I always wanted to be a singer. That's why I moved to Los Angeles from Hawaii to make a career as a singer and performer. But things were hard initially and I started out in production. At a certain point somebody wanted a song that I wrote for myself for their artist. At the time I was so broke, and as much as I didn't want to sell my songs, it is something I had to do. But looking back it was the smartest thing I could have done. To put the artist thing on the side and just pray that one day somebody is going to hear me sing this demo and say "why don't we have this kid sing it?" And that is exactly what happened.
Do you consider writing Flo'rida and Ke$ha's "Right Round" a turning point for you?
I think you can say that. It was just telling us we were doing something right. We can't take full responsibility for writing that song because it was mostly a cover that we turned into a hip hop version of it. It just showed us we were on the right track and found a sound people enjoyed around the world.
So after giving us a taste with your EP are you planning to work on a full album, and when can we expect that?
Fortunately, "Billionaire" [by Travie McCoy] is really taking off so I have to do shows and travel, so it is postponing some of the writing on my album. but at the end of the month we are locking up some time to work on it. If you see the show, you'll see it is really high energy. That's what we really are going to focus on - to get some high energy songs that I can sing the shit out of [laughs]. The EP features a lot of sweet songs, but there's another side that I really want to explore.
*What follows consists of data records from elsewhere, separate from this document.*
/-- A write of CTL that leaves its other fields as they stand (R373). -/
theorem writeCtl_fields {s : State} {ctx home part en : Nat} (hpart : part < 16) (hhome : home < 4) (hen : en < 2) :
    writeCtl s ctx (en + home * 2 ^ 4 + part * 2 ^ 8) =
      if (s.ctxAt ctx).enabled then (if !(en == 1) && part == (s.ctxAt ctx).part then disableCtx s ctx else s)
      else if en == 1 then enableCtx s ctx part else s.modCtx ctx (fun x => { x with part := part }) := by
  have h0 : bits (en + home * 2 ^ 4 + part * 2 ^ 8) 0 1 = en := by unfold bits; omega
  have h1 : bits (en + home * 2 ^ 4 + part * 2 ^ 8) 1 3 = 0 := by unfold bits; omega
  have h6 : bits (en + home * 2 ^ 4 + part * 2 ^ 8) 6 2 = 0 := by unfold bits; omega
  have h8 : bits (en + home * 2 ^ 4 + part * 2 ^ 8) 8 4 = part := by unfold bits; omega
  unfold writeCtl
  dsimp only
  rw [h0, h1, h6, h8, if_neg (by omega)]

/-- CTL with EN as given, as its fields (R373). -/
theorem ctlWith_toNat {s : State} {ctx en : Nat} (hpart : (s.ctxAt ctx).part < 16) (hhome : (s.ctxAt ctx).homeDie < 4) (hen : en < 2) :
    (ctlWith s ctx en).toNat = en + (s.ctxAt ctx).homeDie * 2 ^ 4 + (s.ctxAt ctx).part * 2 ^ 8 := by
  have hb : b2n (s.ctxAt ctx).enabled < 2 := by unfold b2n; split <;> omega
  unfold ctlWith
  rw [word_ctl, BitVec.toNat_ofNat]
  omega

/-- A write of CTL, by the host (R373). -/
theorem hostWrite_ctl {s : State} (hready : s.cfgReady = true) {ctx : Nat} (hctx : ctx < 4096) (v : DWord) :
    hostWrite s 0 (0x100000 + 256 * ctx + 120) 8 v = writeCtl s ctx v.toNat := by
  rw [hostWrite_bar0 hready (by omega), bar0Write_descriptor s hctx (by decide)]
  unfold writeDescriptor
  dsimp only
  rw [if_neg (by decide), mergeWord_whole]
  cases (s.ctxAt ctx).enabled <;> rfl

/-- EN starts and ends a context; LOGHEAD is stored (R139, R373). -/
theorem contextWrites {s : State} {ctx : Nat} (hready : s.cfgReady = true) (hctx : ctx < 4096) :
    ((s.ctxAt ctx).enabled = false → (s.ctxAt ctx).part < 16 → (s.ctxAt ctx).homeDie < 4 →
      exec (.contextEnable ctx) s = .next (enableCtx s ctx (s.ctxAt ctx).part)) ∧
    ((s.ctxAt ctx).enabled = true → (s.ctxAt ctx).part < 16 → (s.ctxAt ctx).homeDie < 4 →
      exec (.contextEndRequest ctx) s = .next (disableCtx s ctx)) ∧
    (∀ v : Word, exec (.loghead ctx v) s = .next (s.modCtx ctx (fun x => { x with loghead := v }))) := by
  refine ⟨fun hoff hpart hhome => congrArg Host.Outcome.next ((if_pos hctx).trans ?_),
    fun hon hpart hhome => congrArg Host.Outcome.next ((if_pos hctx).trans ?_), fun v => congrArg Host.Outcome.next ((if_pos hctx).trans ?_)⟩
  · rw [hostWrite_ctl hready hctx, ctlWith_toNat hpart hhome (by decide), writeCtl_fields hpart hhome (by decide), hoff]
    rfl
  · rw [hostWrite_ctl hready hctx, ctlWith_toNat hpart hhome (by decide), writeCtl_fields hpart hhome (by decide), hon]
    exact (if_pos rfl).trans (if_pos (by simp))
  · have hv : (v.setWidth 64).toNat % 2 ^ (8 * 4) = v.toNat := by
      rw [BitVec.toNat_setWidth]
      have := v.isLt
      omega
    have hal : (0x100000 + 256 * ctx + 36) % 4 = 0 := by omega
    unfold hostWrite
    dsimp only
    rw [hv, hready, hal, if_neg (by decide), if_pos rfl, bar0Write_descriptor s hctx (by decide)]
    unfold writeDescriptor
    rw [if_pos (by decide), BitVec.ofNat_toNat, BitVec.setWidth_eq]

/-! ## Doorbell pages and debug windows -/

/-- A store of a target to a doorbell page sends (R374). -/
theorem execDoorbellSend_sends {s : State} {page : Nat} (hready : s.cfgReady = true) (hstage : s.stage = .s2) (hpage : page < 1024) {v : Word}
    (hv : v.toNat < 2 ^ 22) : execDoorbellSend page v s = .next (bellSend s page v.toNat) := by
  have hdiv : (0x800000 + 4096 * page + 8 - 0x800000) / 4096 = page := by omega
  have hmod : (0x800000 + 4096 * page + 8) % 4096 = 8 := by omega
  unfold execDoorbellSend
  rw [if_pos hpage, hostWrite_bar2 hready hstage (by omega), if_neg (by omega), if_pos (by omega), hdiv, hmod]
  unfold writeBell
  dsimp only
  rw [if_neg (by decide), if_pos ⟨rfl, rfl, hv⟩]

/-- A debug window's write, from stage 2 on (R370). -/
theorem dbgEvent_writes {s : State} {ctx : Nat} (hstage : s.stage = .s2) (hctx : ctx < 4096) (off size v : Nat) :
    dbgEvent s ctx off size v = dbgWrite s ctx off size v := if_pos ⟨hstage, hctx⟩

/-- A command of a debug window for the selected section (R375). -/
theorem dbgCmd_selected {s : State} {ctx l v : Nat} {t : Team} {c : Section} (hsel : s.selected ctx = some (t, c, l)) (hv : v ≠ 3) :
    dbgCmd s ctx v = if v = 1 then dbgMark (s.modSec t.tid c.role requestHold) ctx false
      else if v = 2 ∧ c.state = .held then dbgMark (releaseSec s t c) ctx false
      else dbgMark s ctx true := by
  unfold dbgCmd
  rw [if_neg hv, hsel]

/-- The commands of a debug window, and its SEL (R375). -/
theorem debugWrites {s : State} {ctx : Nat} (hstage : s.stage = .s2) (hctx : ctx < 4096) :
    exec (.debugHoldAll ctx) s = .next (dbgMark { s with teams := s.teams.map (fun t =>
      if t.ctx = ctx ∧ t.bank ≠ .gone then { t with secs := t.secs.map requestHold } else t) } ctx false) ∧
    (∀ t c l, s.selected ctx = some (t, c, l) →
      exec (.debugHold ctx) s = .next (dbgMark (s.modSec t.tid c.role requestHold) ctx false) ∧
      (c.state = .held → exec (.debugRelease ctx) s = .next (dbgMark (releaseSec s t c) ctx false))) ∧
    (∀ v : DWord, v.toNat < 2 ^ 36 →
      exec (.debugWindowWrite ctx 0 v) s = .next (dbgMark (s.modCtx ctx (fun x => { x with dbgSel := v })) ctx false)) := by
  refine ⟨congrArg Host.Outcome.next (dbgEvent_writes hstage hctx _ _ _), fun t c l hsel => ⟨congrArg Host.Outcome.next ?_,
    fun hheld => congrArg Host.Outcome.next ?_⟩, fun v hv => congrArg Host.Outcome.next ?_⟩
  · exact (dbgEvent_writes hstage hctx _ _ _).trans ((dbgCmd_selected (v := 1) hsel (by decide)).trans (if_pos rfl))
  · refine (dbgEvent_writes hstage hctx _ _ _).trans ((dbgCmd_selected (v := 2) hsel (by decide)).trans ?_)
    rw [if_neg (by decide), if_pos ⟨rfl, hheld⟩]
  · have hput : dbgPut s ctx 0 8 v.toNat = some (s.modCtx ctx (fun x => { x with dbgSel := v })) := by
      unfold dbgPut
      dsimp only
      rw [mergeWord_whole, if_pos (by decide), if_pos hv, BitVec.ofNat_toNat, BitVec.setWidth_eq]
    refine (if_pos (by decide)).trans ((dbgEvent_writes hstage hctx _ _ _).trans ?_)
    rw [show v.toNat % 2 ^ (8 * dbgSize 0) = v.toNat from Nat.mod_eq_of_lt v.isLt, show dbgSize 0 = 8 from rfl]
    unfold dbgWrite
    rw [if_neg (by decide), hput]

end Sys2Proof.Machine

namespace Sys2Proof.Claims
open Sys2Proof.Machine

/-- Settles O49: each named write is a write of its register, queue, descriptor, page or window. -/
theorem hostWrites : Obligations.HostWrites := by
  unfold Obligations.HostWrites
  exact ⟨fun s v hready => registerWrites v hready,
    fun s q hready hstage hq => ⟨fun v hcap => execLaunchQueueDoorbell_stores hready hstage hq hcap,
      fun v hres1 hres2 hlog hen herr => execQctlWrite_stores hready hstage hq hres1 hres2 hlog hen herr⟩,
    fun s ctx hready hctx => contextWrites hready hctx,
    fun s page v hready hstage hpage hv => execDoorbellSend_sends hready hstage hpage hv,
    fun s ctx hstage hctx => debugWrites hstage hctx⟩

end Sys2Proof.Claims
end

section
/-!
PROOFS. Start-up, power, partitions, failures and counts.
-/

namespace Sys2Proof.Machine

/-! ## What ends contexts leaves which are enabled -/

/-- Whether a context is enabled, and whether it has ended (R75, R373). -/
def liveness (x : Context) : Bool × Bool := (x.enabled, x.ended)

theorem liveness_modCtx (s : State) (c x : Nat) {f : Context → Context} (hf : ∀ y, liveness (f y) = liveness y) :
    liveness ((s.modCtx c f).ctxAt x) = liveness (s.ctxAt x) := by
  rw [ctxAt_modCtx]
  split
  · next hx => rw [hf, hx]
  · rfl

/-- Posting a record leaves which contexts are enabled and which have ended (R143, R373). -/
theorem liveness_post (s : State) (r : Rec) (c : Nat) : liveness ((s.post r).ctxAt c) = liveness (s.ctxAt c) := by
  unfold State.post
  simp only
  split
  · rfl
  · split
    · rw [sysWrite_ctxAt]
      exact liveness_modCtx s _ _ (fun _ => rfl)
    · refine (liveness_modCtx _ _ _ ?_).trans (by simp)
      exact fun _ => rfl

/-- The end of a context ends it alone, and leaves it enabled (R75). -/
theorem liveness_endContext (s : State) (x code : Nat) (a : DWord) (r : Rec) (c : Nat) :
    liveness ((endContext s x code a r).ctxAt c) = ((s.ctxAt c).enabled, decide (c = x) || (s.ctxAt c).ended) := by
  unfold endContext
  split
  · next hended =>
    by_cases hc : c = x
    · rw [hc, hended]; simp [liveness, hended]
    · simp [liveness, hc]
  · refine (liveness_post _ _ _).trans ?_
    refine (congrArg liveness (ctxAt_congr (b := s.modCtx x (fun y => { y with ended := true, endCode := BitVec.ofNat 8 code, endAddr := a })) ?_ c)).trans ?_
    · rfl
    rw [ctxAt_modCtx]
    split
    · next hc => rw [hc]; simp [liveness]
    · next hc => simp [liveness, hc]

theorem liveness_foldl_end (code : Nat) (f : Nat → Rec) (l : List Nat) (s : State) (c : Nat) :
    liveness ((l.foldl (fun s c => endContext s c code 0 (f c)) s).ctxAt c) = ((s.ctxAt c).enabled, l.contains c || (s.ctxAt c).ended) := by
  induction l generalizing s with
  | nil => simp [liveness]
  | cons x l ih =>
    obtain ⟨henabled, hended⟩ := Prod.mk.inj (liveness_endContext s x code 0 (f x) c)
    rw [List.foldl_cons, ih, henabled, hended, List.contains_cons]
    have hx : (c == x) = decide (c = x) := rfl
    rw [hx]
    cases decide (c = x) <;> cases l.contains c <;> rfl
You're really the man of the moment. Are you having a lot of artists knocking on your door to write for them?
Actually, I'm in the studio right now with Cee-Lo and Mike Posner. But moving ahead, I'm really going to focus on my own music. I don't want to put out crap because I have two big songs on the radio right now. This is my first album, you know. I want to blow some faces off! [laughs]
What's is it like to be with Cee-Lo in the studio. Any tips he's giving you?
I'm learning so much from him. He has that thing. There's people that can sing and there's people that can sang, if you know what I mean. He's that guy. I'm sure he's never had training. He just has that thing in his voice that you can hear his soul and feel that shit. I'm a big fan. He does what he wants. If he wants to write a song about being a transformer, and he does it and it is awesome. It's that mentality of I'm going to do what the fuck I'm going to do. I admire that about him.
That may be easier then said that done for most. If you're a young artist, how do you stand your ground with so many people around you telling you what to do?
I'm in a great situation because my team at the label really believes in me and they know that I can do it - I can write a song. They have a lot of faith in me. They are not trying to stylize me, or let me ride unicorns or give me some kind of gimmick. [laughs]
Now that things are taking off for you in a big way, what do you make of the fame that is part of that?
Well, for me it is a "I told you so." I told you I can do it and I told you I can write a song for the world. For a long time, people stopped believing in me or had their doubts about me. I never signed up for this to be famous, all I know to do is music. So that's what I want to do. That these songs are working is justice for me. I got through the fire and living my dream.